## Activity
Between the line containing "-- ==== Sys2Proof/Tests/Slice0.lean" and the line containing "def leafT : TlbEntry" lies a run of lines; give that run again exactly, with both of those lines, and nothing else from the entries below.

Top of Information

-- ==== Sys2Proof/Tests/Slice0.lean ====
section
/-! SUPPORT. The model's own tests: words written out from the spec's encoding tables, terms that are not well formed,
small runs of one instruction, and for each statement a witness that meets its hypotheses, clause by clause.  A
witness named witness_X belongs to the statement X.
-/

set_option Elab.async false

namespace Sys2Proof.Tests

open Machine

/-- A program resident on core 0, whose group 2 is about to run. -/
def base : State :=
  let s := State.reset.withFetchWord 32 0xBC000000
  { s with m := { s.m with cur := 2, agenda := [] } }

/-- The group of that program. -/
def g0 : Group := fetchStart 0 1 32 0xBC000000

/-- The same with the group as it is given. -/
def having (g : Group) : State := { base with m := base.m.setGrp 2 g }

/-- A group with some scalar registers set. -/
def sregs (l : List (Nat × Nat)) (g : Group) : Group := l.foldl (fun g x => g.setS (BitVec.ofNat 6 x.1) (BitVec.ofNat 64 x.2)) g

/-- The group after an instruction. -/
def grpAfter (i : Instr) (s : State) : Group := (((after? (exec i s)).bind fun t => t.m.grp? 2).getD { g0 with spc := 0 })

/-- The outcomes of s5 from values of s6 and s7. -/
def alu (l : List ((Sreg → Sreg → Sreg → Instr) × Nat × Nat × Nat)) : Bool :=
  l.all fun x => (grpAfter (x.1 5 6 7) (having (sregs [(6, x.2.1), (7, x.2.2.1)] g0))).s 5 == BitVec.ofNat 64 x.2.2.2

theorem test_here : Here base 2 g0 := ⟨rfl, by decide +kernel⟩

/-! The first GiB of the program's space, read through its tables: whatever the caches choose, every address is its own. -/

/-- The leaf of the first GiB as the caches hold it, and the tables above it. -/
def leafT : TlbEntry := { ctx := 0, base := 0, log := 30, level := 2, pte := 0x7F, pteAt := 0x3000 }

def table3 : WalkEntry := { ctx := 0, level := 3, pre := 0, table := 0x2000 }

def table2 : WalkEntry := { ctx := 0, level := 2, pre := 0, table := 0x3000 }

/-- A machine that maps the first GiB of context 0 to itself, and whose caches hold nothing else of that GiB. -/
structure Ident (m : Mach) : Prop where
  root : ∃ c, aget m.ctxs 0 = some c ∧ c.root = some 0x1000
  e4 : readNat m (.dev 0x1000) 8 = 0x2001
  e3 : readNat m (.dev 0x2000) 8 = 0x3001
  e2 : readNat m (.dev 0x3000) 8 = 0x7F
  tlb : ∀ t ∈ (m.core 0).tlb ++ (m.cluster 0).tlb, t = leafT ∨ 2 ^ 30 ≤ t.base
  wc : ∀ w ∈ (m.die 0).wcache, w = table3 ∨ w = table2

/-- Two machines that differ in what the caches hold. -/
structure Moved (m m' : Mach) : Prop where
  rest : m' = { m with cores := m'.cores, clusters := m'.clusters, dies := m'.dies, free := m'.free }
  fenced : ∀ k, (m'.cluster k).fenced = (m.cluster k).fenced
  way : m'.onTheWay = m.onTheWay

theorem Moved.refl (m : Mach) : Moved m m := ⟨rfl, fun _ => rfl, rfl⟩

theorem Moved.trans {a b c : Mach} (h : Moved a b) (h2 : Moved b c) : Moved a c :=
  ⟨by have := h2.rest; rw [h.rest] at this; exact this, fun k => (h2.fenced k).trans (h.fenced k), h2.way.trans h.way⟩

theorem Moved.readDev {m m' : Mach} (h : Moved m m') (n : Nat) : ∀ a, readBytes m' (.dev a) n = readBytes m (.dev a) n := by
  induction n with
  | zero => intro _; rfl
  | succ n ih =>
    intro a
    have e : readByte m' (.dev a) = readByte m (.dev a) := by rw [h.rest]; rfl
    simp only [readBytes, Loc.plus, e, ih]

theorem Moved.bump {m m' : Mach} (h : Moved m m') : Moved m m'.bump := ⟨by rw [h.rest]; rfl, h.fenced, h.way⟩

Bottom of Information
Top of Information

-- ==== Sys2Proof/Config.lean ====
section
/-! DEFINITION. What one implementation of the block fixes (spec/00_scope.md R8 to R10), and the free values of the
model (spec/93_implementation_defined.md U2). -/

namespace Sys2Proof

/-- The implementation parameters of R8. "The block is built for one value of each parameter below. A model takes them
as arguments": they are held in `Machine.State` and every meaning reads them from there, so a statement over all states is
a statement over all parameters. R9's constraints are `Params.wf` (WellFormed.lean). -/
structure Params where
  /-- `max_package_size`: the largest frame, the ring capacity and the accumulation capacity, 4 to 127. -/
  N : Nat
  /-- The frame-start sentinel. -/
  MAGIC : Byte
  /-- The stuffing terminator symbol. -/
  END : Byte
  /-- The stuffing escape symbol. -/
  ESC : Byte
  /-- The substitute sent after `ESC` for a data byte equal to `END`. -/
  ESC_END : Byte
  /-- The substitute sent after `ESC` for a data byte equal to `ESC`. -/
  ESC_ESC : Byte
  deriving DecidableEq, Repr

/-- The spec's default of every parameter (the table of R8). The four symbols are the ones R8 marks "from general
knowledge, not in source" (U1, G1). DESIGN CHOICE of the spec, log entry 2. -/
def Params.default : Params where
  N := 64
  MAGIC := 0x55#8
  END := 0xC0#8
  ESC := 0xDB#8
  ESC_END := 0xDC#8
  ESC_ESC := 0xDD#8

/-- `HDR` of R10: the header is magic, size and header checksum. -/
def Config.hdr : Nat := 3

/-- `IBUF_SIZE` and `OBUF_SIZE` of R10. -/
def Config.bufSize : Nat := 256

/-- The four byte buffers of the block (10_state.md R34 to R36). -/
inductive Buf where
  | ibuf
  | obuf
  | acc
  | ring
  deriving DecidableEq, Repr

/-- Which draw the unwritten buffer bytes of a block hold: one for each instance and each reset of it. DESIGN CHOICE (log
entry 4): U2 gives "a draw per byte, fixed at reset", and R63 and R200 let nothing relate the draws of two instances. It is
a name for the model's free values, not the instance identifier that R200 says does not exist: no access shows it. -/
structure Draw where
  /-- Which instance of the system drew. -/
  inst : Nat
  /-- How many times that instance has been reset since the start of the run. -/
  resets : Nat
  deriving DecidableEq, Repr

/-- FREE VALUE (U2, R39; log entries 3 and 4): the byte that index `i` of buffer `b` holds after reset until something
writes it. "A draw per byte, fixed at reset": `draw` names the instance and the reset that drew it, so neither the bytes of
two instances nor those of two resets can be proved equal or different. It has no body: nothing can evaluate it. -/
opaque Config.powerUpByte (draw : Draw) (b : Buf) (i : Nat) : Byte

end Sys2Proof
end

Bottom of Information
Top of Information

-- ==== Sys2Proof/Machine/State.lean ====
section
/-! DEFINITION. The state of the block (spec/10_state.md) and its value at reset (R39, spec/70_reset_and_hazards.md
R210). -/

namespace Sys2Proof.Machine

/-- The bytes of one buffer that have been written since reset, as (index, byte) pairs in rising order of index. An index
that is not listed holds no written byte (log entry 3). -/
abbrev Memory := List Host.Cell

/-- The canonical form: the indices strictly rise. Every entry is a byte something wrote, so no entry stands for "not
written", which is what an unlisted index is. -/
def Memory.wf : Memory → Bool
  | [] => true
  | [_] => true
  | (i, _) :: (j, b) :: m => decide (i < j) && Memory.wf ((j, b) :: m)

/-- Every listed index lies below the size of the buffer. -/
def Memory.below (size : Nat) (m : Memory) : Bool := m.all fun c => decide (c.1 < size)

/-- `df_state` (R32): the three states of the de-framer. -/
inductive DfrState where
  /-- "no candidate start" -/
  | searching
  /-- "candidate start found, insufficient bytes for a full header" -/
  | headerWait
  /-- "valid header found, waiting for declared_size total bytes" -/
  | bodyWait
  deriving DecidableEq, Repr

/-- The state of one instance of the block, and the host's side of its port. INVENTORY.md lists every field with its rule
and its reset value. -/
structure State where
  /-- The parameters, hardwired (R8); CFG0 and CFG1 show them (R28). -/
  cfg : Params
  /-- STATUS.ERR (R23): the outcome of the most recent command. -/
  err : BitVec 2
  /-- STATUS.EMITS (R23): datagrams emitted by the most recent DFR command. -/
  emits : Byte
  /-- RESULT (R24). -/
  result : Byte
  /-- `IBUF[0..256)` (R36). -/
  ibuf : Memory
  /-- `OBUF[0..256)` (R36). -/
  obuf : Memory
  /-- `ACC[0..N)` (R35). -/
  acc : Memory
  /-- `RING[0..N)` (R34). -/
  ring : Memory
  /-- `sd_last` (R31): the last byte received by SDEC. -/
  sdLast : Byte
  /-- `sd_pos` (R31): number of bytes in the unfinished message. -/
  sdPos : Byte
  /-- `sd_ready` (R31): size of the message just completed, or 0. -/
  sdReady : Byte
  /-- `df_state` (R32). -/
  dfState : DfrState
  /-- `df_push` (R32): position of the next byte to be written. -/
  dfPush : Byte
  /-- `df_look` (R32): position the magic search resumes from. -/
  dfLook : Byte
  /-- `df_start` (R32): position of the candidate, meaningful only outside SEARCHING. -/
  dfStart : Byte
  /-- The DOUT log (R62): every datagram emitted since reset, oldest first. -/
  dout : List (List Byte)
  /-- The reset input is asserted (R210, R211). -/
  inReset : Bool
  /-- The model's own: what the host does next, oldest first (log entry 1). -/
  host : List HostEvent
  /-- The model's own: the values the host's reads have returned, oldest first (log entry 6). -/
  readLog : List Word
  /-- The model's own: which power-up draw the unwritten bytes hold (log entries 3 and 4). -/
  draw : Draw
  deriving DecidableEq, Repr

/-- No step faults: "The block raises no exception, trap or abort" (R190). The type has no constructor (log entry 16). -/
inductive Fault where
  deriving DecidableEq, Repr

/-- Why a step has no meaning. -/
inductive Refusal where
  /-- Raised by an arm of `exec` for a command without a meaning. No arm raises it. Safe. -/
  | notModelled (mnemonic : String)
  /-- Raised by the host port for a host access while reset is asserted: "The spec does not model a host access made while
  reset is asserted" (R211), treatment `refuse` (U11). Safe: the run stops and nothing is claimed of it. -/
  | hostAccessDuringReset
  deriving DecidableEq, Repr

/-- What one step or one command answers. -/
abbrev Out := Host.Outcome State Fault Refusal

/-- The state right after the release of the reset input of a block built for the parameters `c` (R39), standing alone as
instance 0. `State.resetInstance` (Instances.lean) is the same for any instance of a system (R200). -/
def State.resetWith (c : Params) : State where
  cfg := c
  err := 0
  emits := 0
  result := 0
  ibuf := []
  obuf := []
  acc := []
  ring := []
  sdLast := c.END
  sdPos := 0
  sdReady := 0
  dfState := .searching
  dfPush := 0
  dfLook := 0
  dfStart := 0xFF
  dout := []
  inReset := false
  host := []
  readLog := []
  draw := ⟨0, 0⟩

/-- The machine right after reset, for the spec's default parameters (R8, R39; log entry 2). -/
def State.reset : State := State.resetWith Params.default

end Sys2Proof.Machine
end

Bottom of Information

## Response
-- ==== Sys2Proof/Tests/Slice0.lean ====
section
/-! SUPPORT. The model's own tests: words written out from the spec's encoding tables, terms that are not well formed,
small runs of one instruction, and for each statement a witness that meets its hypotheses, clause by clause.  A
witness named witness_X belongs to the statement X.
-/

set_option Elab.async false

namespace Sys2Proof.Tests

open Machine

/-- A program resident on core 0, whose group 2 is about to run. -/
def base : State :=
  let s := State.reset.withFetchWord 32 0xBC000000
  { s with m := { s.m with cur := 2, agenda := [] } }

/-- The group of that program. -/
def g0 : Group := fetchStart 0 1 32 0xBC000000

/-- The same with the group as it is given. -/
def having (g : Group) : State := { base with m := base.m.setGrp 2 g }

/-- A group with some scalar registers set. -/
def sregs (l : List (Nat × Nat)) (g : Group) : Group := l.foldl (fun g x => g.setS (BitVec.ofNat 6 x.1) (BitVec.ofNat 64 x.2)) g

/-- The group after an instruction. -/
def grpAfter (i : Instr) (s : State) : Group := (((after? (exec i s)).bind fun t => t.m.grp? 2).getD { g0 with spc := 0 })

/-- The outcomes of s5 from values of s6 and s7. -/
def alu (l : List ((Sreg → Sreg → Sreg → Instr) × Nat × Nat × Nat)) : Bool :=
  l.all fun x => (grpAfter (x.1 5 6 7) (having (sregs [(6, x.2.1), (7, x.2.2.1)] g0))).s 5 == BitVec.ofNat 64 x.2.2.2

theorem test_here : Here base 2 g0 := ⟨rfl, by decide +kernel⟩

/-! The first GiB of the program's space, read through its tables: whatever the caches choose, every address is its own. -/

/-- The leaf of the first GiB as the caches hold it, and the tables above it. -/
def leafT : TlbEntry := { ctx := 0, base := 0, log := 30, level := 2, pte := 0x7F, pteAt := 0x3000 }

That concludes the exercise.